To do - Each record should be written out exactly as given.
....
/-! ### setFlag -/

@[simp] theorem State.setFlag_build (o : Obj) (b : Nat) (v : Bool) (e : Nat) : (s.setFlag o b v e).build = s.build := rfl
@[simp] theorem State.setFlag_held (o : Obj) (b : Nat) (v : Bool) (e : Nat) : (s.setFlag o b v e).held = s.held := rfl
@[simp] theorem State.setFlag_clock (o : Obj) (b : Nat) (v : Bool) (e : Nat) : (s.setFlag o b v e).clock = s.clock := rfl
@[simp] theorem State.setFlag_refs (o : Obj) (b : Nat) (v : Bool) (e : Nat) : (s.setFlag o b v e).refs = s.refs := rfl
@[simp] theorem State.setFlag_su (o : Obj) (b : Nat) (v : Bool) (e : Nat) : (s.setFlag o b v e).su = s.su := rfl
@[simp] theorem State.setFlag_flt (o : Obj) (b : Nat) (v : Bool) (e : Nat) : (s.setFlag o b v e).flt = s.flt := rfl
@[simp] theorem State.setFlag_inj (o : Obj) (b : Nat) (v : Bool) (e : Nat) : (s.setFlag o b v e).inj = s.inj := rfl
@[simp] theorem State.setFlag_rgn (o : Obj) (b : Nat) (v : Bool) (e : Nat) : (s.setFlag o b v e).rgn = s.rgn := rfl
@[simp] theorem State.setFlag_est (o : Obj) (b : Nat) (v : Bool) (e : Nat) : (s.setFlag o b v e).est = s.est := rfl
@[simp] theorem State.setFlag_lane (o : Obj) (b : Nat) (v : Bool) (e : Nat) : (s.setFlag o b v e).lane = s.lane := rfl
@[simp] theorem State.setFlag_ts (o : Obj) (b : Nat) (v : Bool) (e : Nat) : (s.setFlag o b v e).ts = s.ts := rfl
@[simp] theorem State.setFlag_cell (o : Obj) (b : Nat) (v : Bool) (e : Nat) : (s.setFlag o b v e).cell = s.cell := rfl
@[simp] theorem State.setFlag_fld (o : Obj) (b : Nat) (v : Bool) (e : Nat) : (s.setFlag o b v e).fld = s.fld := rfl
@[simp] theorem State.setFlag_grp (o : Obj) (b : Nat) (v : Bool) (e : Nat) : (s.setFlag o b v e).grp = s.grp := rfl
@[simp] theorem State.setFlag_dom (o : Obj) (b : Nat) (v : Bool) (e : Nat) : (s.setFlag o b v e).dom = s.dom := rfl
@[simp] theorem State.setFlag_pdWakes (o : Obj) (b : Nat) (v : Bool) (e : Nat) : (s.setFlag o b v e).pdWakes = s.pdWakes := rfl
@[simp] theorem State.setFlag_pdCmds (o : Obj) (b : Nat) (v : Bool) (e : Nat) : (s.setFlag o b v e).pdCmds = s.pdCmds := rfl
@[simp] theorem State.setFlag_pdLast (o : Obj) (b : Nat) (v : Bool) (e : Nat) : (s.setFlag o b v e).pdLast = s.pdLast := rfl
@[simp] theorem State.setFlag_link (o : Obj) (b : Nat) (v : Bool) (e : Nat) : (s.setFlag o b v e).link = s.link := rfl
@[simp] theorem State.setFlag_rail (o : Obj) (b : Nat) (v : Bool) (e : Nat) : (s.setFlag o b v e).rail = s.rail := rfl
@[simp] theorem State.setFlag_stop (o : Obj) (b : Nat) (v : Bool) (e : Nat) : (s.setFlag o b v e).stop = s.stop := rfl
@[simp] theorem State.setFlag_caps (o : Obj) (b : Nat) (v : Bool) (e : Nat) : (s.setFlag o b v e).caps = s.caps := rfl
@[simp] theorem State.setFlag_dict (o : Obj) (b : Nat) (v : Bool) (e : Nat) : (s.setFlag o b v e).dict = s.dict := rfl
@[simp] theorem State.setFlag_hop (o : Obj) (b : Nat) (v : Bool) (e : Nat) : (s.setFlag o b v e).hop = s.hop := rfl
@[simp] theorem State.setFlag_freeN (o : Obj) (b : Nat) (v : Bool) (e : Nat) : (s.setFlag o b v e).freeN = s.freeN := rfl
@[simp] theorem State.setFlag_box (o : Obj) (b : Nat) (v : Bool) (e : Nat) : (s.setFlag o b v e).box = s.box := rfl
@[simp] theorem State.setFlag_ports (o : Obj) (b : Nat) (v : Bool) (e : Nat) : (s.setFlag o b v e).ports = s.ports := rfl
@[simp] theorem State.setFlag_energy (o : Obj) (b : Nat) (v : Bool) (e : Nat) : (s.setFlag o b v e).energy = s.energy := rfl
@[simp] theorem State.setFlag_phase (o : Obj) (b : Nat) (v : Bool) (e : Nat) : (s.setFlag o b v e).phase = s.phase := rfl
@[simp] theorem State.setFlag_budget (o : Obj) (b : Nat) (v : Bool) (e : Nat) : (s.setFlag o b v e).budget = s.budget := rfl
@[simp] theorem State.setFlag_idx (o : Obj) (b : Nat) (v : Bool) (e : Nat) : (s.setFlag o b v e).idx = s.idx := rfl
@[simp] theorem State.setFlag_fdp (o : Obj) (b : Nat) (v : Bool) (e : Nat) : (s.setFlag o b v e).fdp = s.fdp := rfl
@[simp] theorem State.setFlag_flash (o : Obj) (b : Nat) (v : Bool) (e : Nat) : (s.setFlag o b v e).flash = s.flash := rfl
@[simp] theorem State.setFlag_fon (o : Obj) (b : Nat) (v : Bool) (e : Nat) : (s.setFlag o b v e).fon = s.fon := rfl
@[simp] theorem State.setFlag_pending (o : Obj) (b : Nat) (v : Bool) (e : Nat) : (s.setFlag o b v e).pending = s.pending := rfl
....
Answer section -
/-! ### setFlag -/

@[simp] theorem State.setFlag_build (o : Obj) (b : Nat) (v : Bool) (e : Nat) : (s.setFlag o b v e).build = s.build := rfl
@[simp] theorem State.setFlag_held (o : Obj) (b : Nat) (v : Bool) (e : Nat) : (s.setFlag o b v e).held = s.held := rfl
@[simp] theorem State.setFlag_clock (o : Obj) (b : Nat) (v : Bool) (e : Nat) : (s.setFlag o b v e).clock = s.clock := rfl
@[simp] theorem State.setFlag_refs (o : Obj) (b : Nat) (v : Bool) (e : Nat) : (s.setFlag o b v e).refs = s.refs := rfl
@[simp] theorem State.setFlag_su (o : Obj) (b : Nat) (v : Bool) (e : Nat) : (s.setFlag o b v e).su = s.su := rfl
@[simp] theorem State.setFlag_flt (o : Obj) (b : Nat) (v : Bool) (e : Nat) : (s.setFlag o b v e).flt = s.flt := rfl
@[simp] theorem State.setFlag_inj (o : Obj) (b : Nat) (v : Bool) (e : Nat) : (s.setFlag o b v e).inj = s.inj := rfl
@[simp] theorem State.setFlag_rgn (o : Obj) (b : Nat) (v : Bool) (e : Nat) : (s.setFlag o b v e).rgn = s.rgn := rfl
@[simp] theorem State.setFlag_est (o : Obj) (b : Nat) (v : Bool) (e : Nat) : (s.setFlag o b v e).est = s.est := rfl
@[simp] theorem State.setFlag_lane (o : Obj) (b : Nat) (v : Bool) (e : Nat) : (s.setFlag o b v e).lane = s.lane := rfl
@[simp] theorem State.setFlag_ts (o : Obj) (b : Nat) (v : Bool) (e : Nat) : (s.setFlag o b v e).ts = s.ts := rfl
@[simp] theorem State.setFlag_cell (o : Obj) (b : Nat) (v : Bool) (e : Nat) : (s.setFlag o b v e).cell = s.cell := rfl
@[simp] theorem State.setFlag_fld (o : Obj) (b : Nat) (v : Bool) (e : Nat) : (s.setFlag o b v e).fld = s.fld := rfl
@[simp] theorem State.setFlag_grp (o : Obj) (b : Nat) (v : Bool) (e : Nat) : (s.setFlag o b v e).grp = s.grp := rfl
@[simp] theorem State.setFlag_dom (o : Obj) (b : Nat) (v : Bool) (e : Nat) : (s.setFlag o b v e).dom = s.dom := rfl
@[simp] theorem State.setFlag_pdWakes (o : Obj) (b : Nat) (v : Bool) (e : Nat) : (s.setFlag o b v e).pdWakes = s.pdWakes := rfl
@[simp] theorem State.setFlag_pdCmds (o : Obj) (b : Nat) (v : Bool) (e : Nat) : (s.setFlag o b v e).pdCmds = s.pdCmds := rfl
@[simp] theorem State.setFlag_pdLast (o : Obj) (b : Nat) (v : Bool) (e : Nat) : (s.setFlag o b v e).pdLast = s.pdLast := rfl
@[simp] theorem State.setFlag_link (o : Obj) (b : Nat) (v : Bool) (e : Nat) : (s.setFlag o b v e).link = s.link := rfl
@[simp] theorem State.setFlag_rail (o : Obj) (b : Nat) (v : Bool) (e : Nat) : (s.setFlag o b v e).rail = s.rail := rfl
@[simp] theorem State.setFlag_stop (o : Obj) (b : Nat) (v : Bool) (e : Nat) : (s.setFlag o b v e).stop = s.stop := rfl
@[simp] theorem State.setFlag_caps (o : Obj) (b : Nat) (v : Bool) (e : Nat) : (s.setFlag o b v e).caps = s.caps := rfl
@[simp] theorem State.setFlag_dict (o : Obj) (b : Nat) (v : Bool) (e : Nat) : (s.setFlag o b v e).dict = s.dict := rfl
@[simp] theorem State.setFlag_hop (o : Obj) (b : Nat) (v : Bool) (e : Nat) : (s.setFlag o b v e).hop = s.hop := rfl
@[simp] theorem State.setFlag_freeN (o : Obj) (b : Nat) (v : Bool) (e : Nat) : (s.setFlag o b v e).freeN = s.freeN := rfl
@[simp] theorem State.setFlag_box (o : Obj) (b : Nat) (v : Bool) (e : Nat) : (s.setFlag o b v e).box = s.box := rfl
@[simp] theorem State.setFlag_ports (o : Obj) (b : Nat) (v : Bool) (e : Nat) : (s.setFlag o b v e).ports = s.ports := rfl
@[simp] theorem State.setFlag_energy (o : Obj) (b : Nat) (v : Bool) (e : Nat) : (s.setFlag o b v e).energy = s.energy := rfl
@[simp] theorem State.setFlag_phase (o : Obj) (b : Nat) (v : Bool) (e : Nat) : (s.setFlag o b v e).phase = s.phase := rfl
@[simp] theorem State.setFlag_budget (o : Obj) (b : Nat) (v : Bool) (e : Nat) : (s.setFlag o b v e).budget = s.budget := rfl
@[simp] theorem State.setFlag_idx (o : Obj) (b : Nat) (v : Bool) (e : Nat) : (s.setFlag o b v e).idx = s.idx := rfl
@[simp] theorem State.setFlag_fdp (o : Obj) (b : Nat) (v : Bool) (e : Nat) : (s.setFlag o b v e).fdp = s.fdp := rfl
@[simp] theorem State.setFlag_flash (o : Obj) (b : Nat) (v : Bool) (e : Nat) : (s.setFlag o b v e).flash = s.flash := rfl
@[simp] theorem State.setFlag_fon (o : Obj) (b : Nat) (v : Bool) (e : Nat) : (s.setFlag o b v e).fon = s.fon := rfl
@[simp] theorem State.setFlag_pending (o : Obj) (b : Nat) (v : Bool) (e : Nat) : (s.setFlag o b v e).pending = s.pending := rfl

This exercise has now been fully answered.